Let me -- to max in new regions, or lesions that have arisen where previously one gone and then come back. And then a couple of patients, there has always been something to speak to the original question.

Yes. So we have -- I was talking about RP2. So with RP2, we've had a number of patients who've had some new lesions appearing after the initially injected lesion had gone away. Actually before the full 8 have been used, and then those new lesions were injected and response had occurred.

And a final question. When do you expect to provide more specific time lines for CERPASS and IGNYTE pivotal relapse?

Philip can answer that. Philip?

Yes. My current guidance is quite broad with the primary readout within the '22 time frame, obviously, as we move to second half, is appropriate given more granularity on that, and we will do so within the next 3 months or so in terms of giving guidance and when we expect full enrollment and when we expect the primary readout probably at the next quarter's release.

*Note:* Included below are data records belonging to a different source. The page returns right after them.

-- ==== Sys2Proof/Machine/Dispatch.lean ====
section
/-! DEFINITION. The effect of each command: one arm per constructor of Instr. -/

namespace Sys2Proof.Machine

def exec (i : Instr) (s : State) : Host.Outcome State Fault Refusal :=
  match i with
  | .fetch port seq => Sys2Proof.Machine.execFetch port seq s
  | .eventRead port seq => Sys2Proof.Machine.execEventRead port seq s
  | .linkRead port seq => Sys2Proof.Machine.execLinkRead port seq s
  | .attach port seq => Sys2Proof.Machine.execAttach port seq s
  | .detach port seq => Sys2Proof.Machine.execDetach port seq s
  | .statusRead port seq => Sys2Proof.Machine.execStatusRead port seq s
  | .policySet port seq preferred credit refill limitA limitB => Sys2Proof.Machine.execPolicySet port seq preferred credit refill limitA limitB s
  | .coordinatorReset port seq => Sys2Proof.Machine.execCoordinatorReset port seq s
  | .configRead port seq => Sys2Proof.Machine.execConfigRead port seq s
  | .reserve port seq cls emergency desired slack length frequency band period count session cells => Sys2Proof.Machine.execReserve port seq cls emergency desired slack length frequency band period count session cells s
  | .withdraw port seq handle => Sys2Proof.Machine.execWithdraw port seq handle s
  | .stage port seq handle device register value => Sys2Proof.Machine.execStage port seq handle device register value s
  | .reservationRead port seq handle => Sys2Proof.Machine.execReservationRead port seq handle s
  | .voiceOpen port seq emergency => Sys2Proof.Machine.execVoiceOpen port seq emergency s
  | .voiceConnect port seq session period length anchor frequency band => Sys2Proof.Machine.execVoiceConnect port seq session period length anchor frequency band s
  | .voiceRelease port seq session => Sys2Proof.Machine.execVoiceRelease port seq session s
  | .textSubmit port seq segments length urgent frequency band => Sys2Proof.Machine.execTextSubmit port seq segments length urgent frequency band s
  | .segmentResult port seq session result => Sys2Proof.Machine.execSegmentResult port seq session result s
  | .textCancel port seq session => Sys2Proof.Machine.execTextCancel port seq session s
  | .sessionRead port seq session => Sys2Proof.Machine.execSessionRead port seq session s
  | .cellSet port seq key offset barred => Sys2Proof.Machine.execCellSet port seq key offset barred s
  | .cellRemove port seq key => Sys2Proof.Machine.execCellRemove port seq key s
  | .cellRead port seq sub slot => Sys2Proof.Machine.execCellRead port seq sub slot s
  | .filterSet port seq k stale => Sys2Proof.Machine.execFilterSet port seq k stale s
  | .flagsRead port seq sub => Sys2Proof.Machine.execFlagsRead port seq sub s
  | .servingSet port seq key => Sys2Proof.Machine.execServingSet port seq key s
  | .handoverDone port seq key offset => Sys2Proof.Machine.execHandoverDone port seq key offset s
  | .handoverSet port seq hysteresis ttt weak hold => Sys2Proof.Machine.execHandoverSet port seq hysteresis ttt weak hold s
  | .serviceLost port seq => Sys2Proof.Machine.execServiceLost port seq s
  | .searchResult port seq result key => Sys2Proof.Machine.execSearchResult port seq result key s
  | .searchPlan port seq frequency band => Sys2Proof.Machine.execSearchPlan port seq frequency band s
  | .searchRestart port seq sub => Sys2Proof.Machine.execSearchRestart port seq sub s
  | .rfWrite port seq device register value => Sys2Proof.Machine.execRfWrite port seq device register value s
  | .rfRead port seq device register => Sys2Proof.Machine.execRfRead port seq device register s
  | .contextRead port seq sub entry => Sys2Proof.Machine.execContextRead port seq sub entry s
  | .timeRead port seq => Sys2Proof.Machine.execTimeRead port seq s
  | .calibrate port seq step => Sys2Proof.Machine.execCalibrate port seq step s
  | .sleepConsent port seq consent => Sys2Proof.Machine.execSleepConsent port seq consent s
  | .stayAwake port seq hold => Sys2Proof.Machine.execStayAwake port seq hold s
  | .linkTransactionBegin port => Sys2Proof.Machine.execLinkTransactionBegin port s
  | .linkTransactionEnd port received => Sys2Proof.Machine.execLinkTransactionEnd port received s
  | .preparationRequest => Sys2Proof.Machine.execPreparationRequest s
  | .windowStart => Sys2Proof.Machine.execWindowStart s
  | .windowEnd => Sys2Proof.Machine.execWindowEnd s
  | .sampleReport bits => Sys2Proof.Machine.execSampleReport bits s
  | .holdExpiry sub => Sys2Proof.Machine.execHoldExpiry sub s
  | .searchResultDeadline sub => Sys2Proof.Machine.execSearchResultDeadline sub s
  | .searchDueTime sub => Sys2Proof.Machine.execSearchDueTime sub s
  | .textResultDeadline sub => Sys2Proof.Machine.execTextResultDeadline sub s
  | .busTransferEnd slots returned => Sys2Proof.Machine.execBusTransferEnd slots returned s
  | .busTransferTimeout => Sys2Proof.Machine.execBusTransferTimeout s
  | .riseEnd device => Sys2Proof.Machine.execRiseEnd device s
  | .fallEnd device => Sys2Proof.Machine.execFallEnd device s
  | .demandTime device => Sys2Proof.Machine.execDemandTime device s
  | .wakeTime => Sys2Proof.Machine.execWakeTime s
  | .settleEnd => Sys2Proof.Machine.execSettleEnd s
  | .timelineClockAdvance periods => Sys2Proof.Machine.execTimelineClockAdvance periods s
  | .battLineChange line level => Sys2Proof.Machine.execBattLineChange line level s
  | .supplyStabilityTime => Sys2Proof.Machine.execSupplyStabilityTime s
  | .silenceMonitorExpiry sub => Sys2Proof.Machine.execSilenceMonitorExpiry sub s
  | .powerOnReset => Sys2Proof.Machine.execPowerOnReset s
  | .resetNRise => Sys2Proof.Machine.execResetNRise s
  | .configByteRead byte => Sys2Proof.Machine.execConfigByteRead byte s

end Sys2Proof.Machine
end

So just before turning it back to you, Philip, if we didn't answer any questions, we'll try to get to those future in the future in future calls, but we'll turn it back over to you Philip.

Yes. I just want to thank everyone again for their time this morning. We look forward towards the end of the year, giving more granularity on this -- particularly this Phase II program in liver. This will involve prevalent tumor types, like colon, breast and lung. And obviously, look forward to future updates as well on the data side around the year-end. And I'd just like to thank Mark for his participation and again, everyone, for their time and time to close out the meeting. So thank you.